### TASK GOAL
Search the entries below. Return every line that has "built" in it.

### RECORDS SUPPLIED
/-- What is built has the opcode and the operands it was built from: nothing is truncated. -/
theorem operands_of_build {o : Opcode} {ops : List Operand} {i : Instr} (h : o.build ops = .ok i) :
    i.opcode = o ∧ i.operands = ops := by
  cases o with
  | nop | hlt =>
    obtain ⟨rfl, rfl⟩ := Operand.of_asNone h
    exact ⟨rfl, rfl⟩
  | add | sub | and | or | xor | nor =>
    obtain ⟨a, b, c, rfl, rfl⟩ := Operand.of_asRegRegReg h
    exact ⟨rfl, rfl⟩
  | jmp | brz =>
    obtain ⟨v, rfl, rfl⟩ := Operand.of_asValue h
    exact ⟨rfl, rfl⟩
  | rsh | lsh | plt =>
    obtain ⟨a, b, rfl, rfl⟩ := Operand.of_asRegReg h
    exact ⟨rfl, rfl⟩
  | ldi | adi =>
    obtain ⟨a, v, rfl, rfl⟩ := Operand.of_asRegValue h
    exact ⟨rfl, rfl⟩
  | seg =>
    obtain ⟨a, rfl, rfl⟩ := Operand.of_asReg h
    exact ⟨rfl, rfl⟩

/-- Every instruction is built from its own operands. -/
theorem build_operands (i : Instr) : i.opcode.build i.operands = .ok i := by
  cases i with
  | nop | hlt => rfl
  | add | sub | and | or | xor | nor =>
    simp only [Instr.opcode, Instr.operands, Opcode.build, Operand.asRegRegReg, Operand.regField_reg]
  | jmp | brz => simp only [Instr.opcode, Instr.operands, Opcode.build, Operand.asValue, Operand.valueField_value]
  | rsh | lsh | plt =>
    simp only [Instr.opcode, Instr.operands, Opcode.build, Operand.asRegReg, Operand.regField_reg]
  | ldi | adi =>
    simp only [Instr.opcode, Instr.operands, Opcode.build, Operand.asRegValue, Operand.regField_reg,
      Operand.valueField_value]
  | seg => simp only [Instr.opcode, Instr.operands, Opcode.build, Operand.asReg, Operand.regField_reg]

/-- Settles O46: what is built has its own operands, and every instruction is built from them. -/
theorem buildIffOperands : Obligations.BuildIffOperands := by
  intro o ops i
  refine ⟨operands_of_build, ?_⟩
  rintro ⟨rfl, rfl⟩
  exact build_operands i

end Sys2Proof

/-! PROOFS. The assembler (30_encoding.md R77 to R82). Pass 1 keeps its address counter even and inside memory, so labels
lie there and the text is not too long; the bytes of the instructions decode to them, alone and fetched from memory. -/

namespace Sys2Proof.Machine

/-! Pass 1. -/

/-- What a successful label part leaves: the table as it was, or with one label at the counter, which is inside memory. -/
theorem bindLabel_ok {syms syms' : Symbols} {counter : Nat} {l : Option Name}
    (h : bindLabel syms counter l = .ok syms') :
    syms' = syms ∨ ∃ n, syms' = syms ++ [(n, counter)] ∧ counter < 256 := by
  cases l with
  | none => exact .inl (Except.ok.inj h).symm
  | some n =>
    simp only [bindLabel] at h
    split at h
    · cases h
    split at h
    · cases h
    split at h
    · cases h
    next hcounter => exact .inr ⟨n, (Except.ok.inj h).symm, Nat.lt_of_not_le hcounter⟩

/-- What a successful pass 1 did on its first line: it bound the label, and either there was no instruction, or there was
room for one (30_encoding.md R77, R80). -/
theorem pass1_cons_ok {n counter : Nat} {ln : SourceLine} {rest : List (Nat × SourceLine)} {syms out : Symbols}
    {pend : List PendingLine} (h : pass1 ((n, ln) :: rest) counter syms = .ok (out, pend)) :
    ∃ syms', bindLabel syms counter ln.label = .ok syms' ∧
      (pass1 rest counter syms' = .ok (out, pend) ∨
        ∃ p pend', counter + 2 ≤ 256 ∧ pass1 rest (counter + 2) syms' = .ok (out, pend') ∧ pend = p :: pend') := by
  unfold pass1 at h
  split at h
  · cases h
  next syms' hbind =>
  refine ⟨syms', hbind, ?_⟩
  split at h
  · exact .inl h
  split at h
  · cases h
  next hroom =>
  split at h
  · cases h
  next out' pend' hrest =>
  cases h
  exact .inr ⟨_, pend', Nat.le_of_not_lt hroom, hrest, rfl⟩

/-- A symbol table is inside memory: every label has an even address below 256 (20_memory.md R42). -/
def Symbols.Inside (syms : Symbols) : Prop := ∀ p ∈ syms, p.2 % 2 = 0 ∧ p.2 < 256

/-- A label part keeps the table inside memory when the counter is even. -/
theorem Symbols.Inside.bindLabel {syms syms' : Symbols} {counter : Nat} {l : Option Name} (hs : Symbols.Inside syms)
    (heven : counter % 2 = 0) (h : Machine.bindLabel syms counter l = .ok syms') : Symbols.Inside syms' := by
  obtain rfl | ⟨n, rfl, hlt⟩ := bindLabel_ok h
  · exact hs
  · exact List.forall_mem_append.mpr ⟨hs, List.forall_mem_singleton.mpr ⟨heven, hlt⟩⟩

/-- Pass 1 keeps the table inside memory, from an even counter on: an instruction takes two bytes. -/
theorem Symbols.Inside.pass1 {lines : List (Nat × SourceLine)} {counter : Nat} {syms out : Symbols}
    {pend : List PendingLine} (hs : Symbols.Inside syms) (heven : counter % 2 = 0)
    (h : Machine.pass1 lines counter syms = .ok (out, pend)) : Symbols.Inside out := by
  induction lines generalizing counter syms pend with
  | nil =>
    cases h
    exact hs
  | cons line rest ih =>
    obtain ⟨syms', hbind, hrest | ⟨-, pend', -, hrest, -⟩⟩ := pass1_cons_ok h
    · exact ih (hs.bindLabel heven hbind) heven hrest
    · exact ih (hs.bindLabel heven hbind) (by omega) hrest

/-- Settles O47: the counter starts at 0, with no label bound. -/
theorem labelsResolveInsideMemory : Obligations.LabelsResolveInsideMemory := by
  intro text syms pend h
  have hnone : Symbols.Inside [] := nofun
  exact hnone.pass1 rfl h

/-- Pass 1 leaves no more instruction lines than memory has room for above its counter (30_encoding.md R80). -/
theorem pass1_room {lines : List (Nat × SourceLine)} {counter : Nat} {syms out : Symbols} {pend : List PendingLine}
    (hcounter : counter ≤ 256) (h : pass1 lines counter syms = .ok (out, pend)) : counter + 2 * pend.length ≤ 256 := by
  induction lines generalizing counter syms pend with
  | nil =>
    cases h
    exact hcounter
  | cons line rest ih =>
    obtain ⟨syms', -, hrest | ⟨p, pend', hroom, hrest, rfl⟩⟩ := pass1_cons_ok h
    · exact ih hcounter hrest
    · have hbound := ih hroom hrest
      rw [List.length_cons]
      omega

### EXERCISE SOLUTION
/-- What is built has the opcode and the operands it was built from: nothing is truncated. -/
/-- Every instruction is built from its own operands. -/
/-- Settles O46: what is built has its own operands, and every instruction is built from them. -/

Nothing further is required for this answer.